Anzitutto ha chiesto le rassicurazioni di Grillo per andare avanti, poi quelle dei Cinque Stelle e solo in terza battuta si è rivolta ai cittadini. Che invece avrebbe dovuto informare per primi, visto che da loro e non dal proprietario di una villa genovese o dall’erede di un imprenditore milanese deriva la legittimazione del suo potere.
Questa forma di scavallamento contiene la plateale ammissione di ciò che gli abitanti dell’Urbe ritengono un problema e lo vivono sulla propria pelle: ossia di non sentirsi accuditi né tranquillizzati né garantiti da chi guida il Campidoglio.
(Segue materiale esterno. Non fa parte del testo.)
-- ==== Sys2Proof/Machine/Queue.lean ====
section
/-! DEFINITION. Queue registers (R205 to R208): bindings, pushes and pops of every KIND, and the q
instructions. -/

namespace Sys2Proof.Machine

/-- The number of a queue register. -/
def queueOf (r : Reg) : Nat := match r with | .q n => n.val | _ => 0

/-- The binding of a queue register. -/
def Team.bound (t : Team) (n : Nat) : Option QBind := SMap.find t.q n
/-- Change the words of an incomplete command (R206). -/
def setWords (n : Nat) (ws : List Word) : Act Unit :=
  modTm fun t => { t with q := SMap.alter t.q n fun b => { b with words := ws } }

/-- A lane of the instruction at issue names its own faults and blocking points (R187); an mx word that it
pushes names the lanes of its own faults (R173). -/
def atLane {α : Type} (lane : Nat) (mx : Bool) (act : Act α) : Act α :=
  tryCatch act fun e =>
    match e with
    | .trap rs => throw (.trap (if mx then rs else rs.map fun r => { r with lane := lane }))
    | .block b => throw (.block { b with lane := lane })
    | .gone => throw .gone

/-! ## KIND 1: copy command streams -/

/-- A DRAIN unit of its own, for a command or a task that a push completes (R186). -/
def newUnit : Act Nat := do
  let t ← tm
  unitRoom
  modTm fun t => { t with issued := t.issued + 1, undrained := t.undrained ++ [(t.issued + 1, 0)] }
  return t.issued + 1

/-- A complete copy command (R205). -/
def copyCommand (engine : Nat) (ws : List Word) : Act Unit := do
  let t ← tm
  let i ← me
  unitRoom
  let pairs ← countCopy
  let u ← newUnit
  let det := (← get).detOf t
  let c ← fresh
  addCopy
    { team := i, handles := [], kind := 3, core := t.core, launch := t.launch, asid := t.asid,
      timeline := t.timeline, runs := [(ws.getD 0 0, 0, (ws.getD 2 0).toNat % 2 ^ 40)], dst := ws.getD 1 0,
      done := ws.getD 3 0, engine := some engine, unit := some u, stamp := t.now, pairs := pairs, held := det, order := c }
  modify fun (s : State) => s.owe i u
  if det then modTm fun t => { t with staged := t.staged ++ [.copy c] }

/-! ## KIND 3: Sill units (R323) -/

/-- A unit runs a block that the team launched. -/
def State.sillMine (s : State) (chan team : Nat) : Bool := ((s.sill chan).running.map (·.team)) == some team

/-- Words that a unit holds for the team, oldest first. -/
def State.sillWords (s : State) (chan team : Nat) : List Word :=
  ((s.sill chan).left.filter fun w => w.1 == team).map (·.2) ++ if s.sillMine chan team then (s.sill chan).outq else []

/-- Take the oldest word that a unit holds for a team. -/
def State.sillTake (s : State) (chan team : Nat) : State :=
  s.withSill chan fun u =>
    match u.left.find? fun w => w.1 == team with
    | some w => { u with left := u.left.erase w }
    | none => { u with outq := u.outq.drop 1 }

/-! ## Pushes and pops (R206) -/

/-- Places of an endpoint that the team fills. -/
def freePlaces (b : QBind) : Act Nat := do
  let t ← tm
  let i ← me
  let s ← get
  match b.kind with
  | 1 => return 64 - (4 * s.waitingOn b.ident + b.words.length)
  | 2 => return mxPlaces - t.mxq.length
  | 3 => return if s.sillMine b.ident i then 16 - (s.sill b.ident).inq.length else 0
  | 4 =>
    match s.ringAt t.asid (BitVec.ofNat 64 b.ident) with
    | some (_, r) => return r.slots - r.queue.length
    | none => return 0
  | _ =>
    let mine := s.pushed.filter fun k => k.2.asid == t.asid && k.2.loc == b.ident && k.2.kind == 1
    let room := if s.gatherRoom (clusterOf t.core) then 160 else 4
    return min room (160 - 5 * mine.length) - b.words.length

/-- Push a word (R206). -/
def pushQ (n : Nat) (x : Word) : Act Unit := do
  let t ← tm
  match t.bound n with
  | none => fail .qstall 3
  | some b =>
    let det := (← get).detOf t
    let full := (← freePlaces b) == 0
    match b.kind with
    | 1 =>
      if full && !det then blockAt { detail := 1 }
      let ws := b.words ++ [x]
      if ws.length < 4 then setWords n ws
      else do
        copyCommand b.ident ws
        setWords n []
    | 2 => mxPush x
    | 3 =>
      if full then blockAt { detail := 1 }
      modify fun (s : State) => s.withSill b.ident fun u => { u with inq := u.inq ++ [x] }
    | 4 => do
      let id ← useRing (BitVec.ofNat 64 b.ident) false true
      pushSlot id (leBytes 8 x.toNat) false
    | _ => do
      if full && !det then blockAt { detail := 1 }
      let ws := b.words ++ [x]
      if ws.length < 5 then setWords n ws
      else do
        pushTask newUnit (ws.getD 0 0) b.ident t.now (ws.drop 1)
        setWords n []

/-- Pop a word (R206). -/
def popQ (n : Nat) : Act Word := do
  let t ← tm
  let i ← me
  match t.bound n with
  | none => fail .qstall 3
  | some b =>
    match b.kind with
    | 3 =>
      match (← get).sillWords b.ident i with
      | [] => blockAt { detail := 2 }
      | x :: _ =>
        modify fun (s : State) => s.sillTake b.ident i
        return x
    | 4 => do
      let id ← useRing (BitVec.ofNat 64 b.ident) true false
      let x ← headSlot id
      let bytes := (← get).headBytes id
      popSlot id x
      return BitVec.ofNat 64 (bytesAt bytes 0 8)
    | _ => fail .qstall 4

/-- How many words a pop could take without waiting; 0 where the binding is push-only. -/
def wordsReady (b : QBind) : Act Nat := do
  let t ← tm
  let i ← me
  let s ← get
  match b.kind with
  | 3 => return (s.sillWords b.ident i).length
  | 4 =>
    match s.ringAt t.asid (BitVec.ofNat 64 b.ident) with
    | some (_, r) => return (r.queue.takeWhile fun x => (s.team x.producer).covered x.drain).length
    | none => return 0
  | _ => return 0

/-- Read an operand of an fr or km instruction, which may pop; a word once popped is kept while a
later operand waits (R63, R187). -/
def qread (slot : Nat) (r : Reg) : Act Word :=
  match r with
  | .q n => do
    let t ← tm
    match t.popped.find? fun p => p.1 == slot with
    | some p => return p.2
    | none => do
      let x ← popQ n.val
      modTm fun t => { t with popped := t.popped ++ [(slot, x)] }
      return x
  | r => sread r

/-- Write a result of an fr or km instruction, which may push (R74). -/
def qwrite (r : Reg) (x : Word) : Act Unit :=
  match r with
  | .q n => pushQ n.val x
  | r => swrite r x

/-! ## The q instructions -/

/-- Everything pushed under a binding has been accepted (R205); what is staged counts (R291). -/
def bindQuiet (b : QBind) : Act Bool := do
  let i ← me
  let s ← get
  match b.kind with
  | 1 => return !(s.copies.any fun c => c.2.team == i && c.2.engine == some b.ident && c.2.moved == 0 && !c.2.issuedAll && !c.2.held)
  | 2 => return (← tm).mxq.isEmpty
  | 5 => return !(s.pushed.any fun k => k.2.pusher == i && k.2.loc == b.ident && k.2.kind == 1)
  | _ => return true

/-- q.bind (R205). -/
def qBind (f : TForm) : Act Unit := do
  let x ← sread f.a
  let t ← tm
  let n := queueOf f.d
  match t.bound n with
  | some b => if !(← bindQuiet b) then blockAt { point := false }
  | none => pure ()
  let kind := x.toNat / 2 ^ 60
  let ident := x.toNat % 2 ^ 57
  let bad := bitsOf x.toNat 59 57 != 0 ||
    (match kind with
    | 0 => false | 1 => 23 < ident | 2 => ident != 0 | 3 => 511 < ident | 4 => false | 5 => 4095 < ident
    | _ => true)
  if bad then fail .qstall 5
  let desc : Word := BitVec.ofNat 64 (if bitOf ident 56 then ident + 127 * 2 ^ 57 else ident)
  if kind = 4 then do
    if ident % 32 != 0 then fail .misalign 0 desc
    match (← get).ringAt t.asid desc with
    | some (_, r) => if clusterOf r.core != clusterOf t.core then fail .qstall 5
    | none =>
      match ← attachRing desc with
      | .ok _ => pure ()
      | .error (.scratch, d) => fail .scratch d desc
      | .error _ => fail .qstall 5
  modTm fun t =>
    if kind = 0 then { t with q := SMap.del t.q n }
    else { t with q := SMap.put t.q n { kind := kind, ident := if kind = 4 then desc.toNat else ident } }

/-- q.put (R207). -/
def qPut (f : TForm) : Act Unit := do
  let t ← tm
  let n := queueOf f.d
  let lanes := t.lanesOf f.km.val
  let pair := f.mod.getLsbD 0
  match f.a with
  | .v _ => do
    let bad := lanes.filterMap fun l =>
      (t.lpoison l (srcRegs pair f.a) f.a).map fun p => t.poisonRec l p.1 p.2
    let good := (← lanesLeft f.km.val).filter fun l => (t.lpoison l (srcRegs pair f.a) f.a).isNone
    good.forM fun l => atLane l ((t.bound n).any (·.kind == 2)) do
      pushQ n (t.lsrc 0 l pair f.a)
      serve l
    finishLanes bad
  | r => do
    if !lanes.isEmpty then
      let x ← sread r
      pushQ n x

/-- q.take (R207). -/
def qTake (f : TForm) : Act Unit := do
  let t ← tm
  let n := (queueOf f.a)
  let lanes := t.lanesOf f.km.val
  let pair := f.mod.getLsbD 0
  match f.d with
  | .v _ => do
    let left ← lanesLeft f.km.val
    left.forM fun l => atLane l false do
      let x ← popQ n
      modTm fun t => t.ldst l pair f.d x
      serve l
  | r => do
    if !lanes.isEmpty then
      let x ← popQ n
      swrite r x

/-- An action that is made only where it need not wait: else the state is as before it, and it gives none
(R208). A page or the side log may hold it still (R346). -/
def unblocked {α : Type} (act : Act α) : Act (Option α) := do
  let s ← get
  tryCatch (some <$> act) fun e =>
    match e with
    | .block b => if b.held then throw e else do
        set s
        return none
    | e => throw e

/-- q.try (R208): it never blocks. -/
def qTry (f : TForm) : Act Unit := do
  let n := (queueOf f.a)
  if f.mod.getLsbD 0 then do
    let x ← sread f.b
    let done ← unblocked (pushQ n x)
    swrite f.d (if done.isSome then 1 else 0)
  else do
    let w ← unblocked (popQ n)
    swrite f.d (w.getD 0)
    swriteAt f.d 1 (if w.isSome then 1 else 0)

/-- q.len (R208). -/
def qLen (f : TForm) : Act Unit := do
  let t ← tm
  match t.bound (queueOf f.a) with
  | none => swrite f.d 0
  | some b => do
    let have_ ← wordsReady b
    let free ← freePlaces b
    swrite f.d (BitVec.ofNat 64 (have_ + free * 2 ^ 32))

/-- q.bind (R205). -/
def execQBind (f : TForm) (s : State) : Host.Outcome State Fault Refusal := runCore (qBind f) s
/-- q.put (R207). -/
def execQPut (f : TForm) (s : State) : Host.Outcome State Fault Refusal := runCore (qPut f) s
/-- q.take (R207). -/
def execQTake (f : TForm) (s : State) : Host.Outcome State Fault Refusal := runCore (qTake f) s
/-- q.try (R208). -/
def execQTry (f : TForm) (s : State) : Host.Outcome State Fault Refusal := runCore (qTry f) s
/-- q.len (R208). -/
def execQLen (f : TForm) (s : State) : Host.Outcome State Fault Refusal := runCore (qLen f) s

end Sys2Proof.Machine
end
Ed è concentrato su una logica - la ragion di partito - a loro estranea e per loro incontrollabile. Nonostante la sbandierata trasparenza. 

L’altro nodo è quello che potremmo definire del familismo e della privatizzazione delle scelte. Non passa giorno in cui non emergano fattispecie di favori o di ipotetici benefici economici che riguardano l’entourage della Raggi. Si va dalle nomine e promozioni di familiari dei collaboratori del sindaco (il fratello di Raffaele Marra diventato capo del dipartimento comunale del turismo) ad aumenti di stipendio (quello di Salvatore Romeo è stato triplicato), fino a ipotetiche questioni sentimentali. 
La Raggi riduce tutto questo a pettegolezzo («Basta con il gossip»), quando invece la morale della storia è che non ha vinto l’efficienza in questi sette mesi ma la prevalenza del rapporto personale unita all’invenzione di nemici inesistenti. Il vero avversario della giunta Raggi è la giunta Raggi. E se il sindaco si trova nei guai giudiziari, mentre cresce lo scontento generale, è a causa di errori auto-alimentati e di tutti quegli ostacoli che la Raggi e i suoi sodali hanno piazzato sul proprio cammino. Inciampando continuamente tra imperizia e irresponsabilità. 
La polizza che ora la Raggi ha il dovere di rispettare riguarda quella che gli illuministi chiamavano «la pubblica felicità». E in fondo si tratta soltanto, ma forse è tutto, del diritto dei romani di avere un buon governo che ancora non c’è.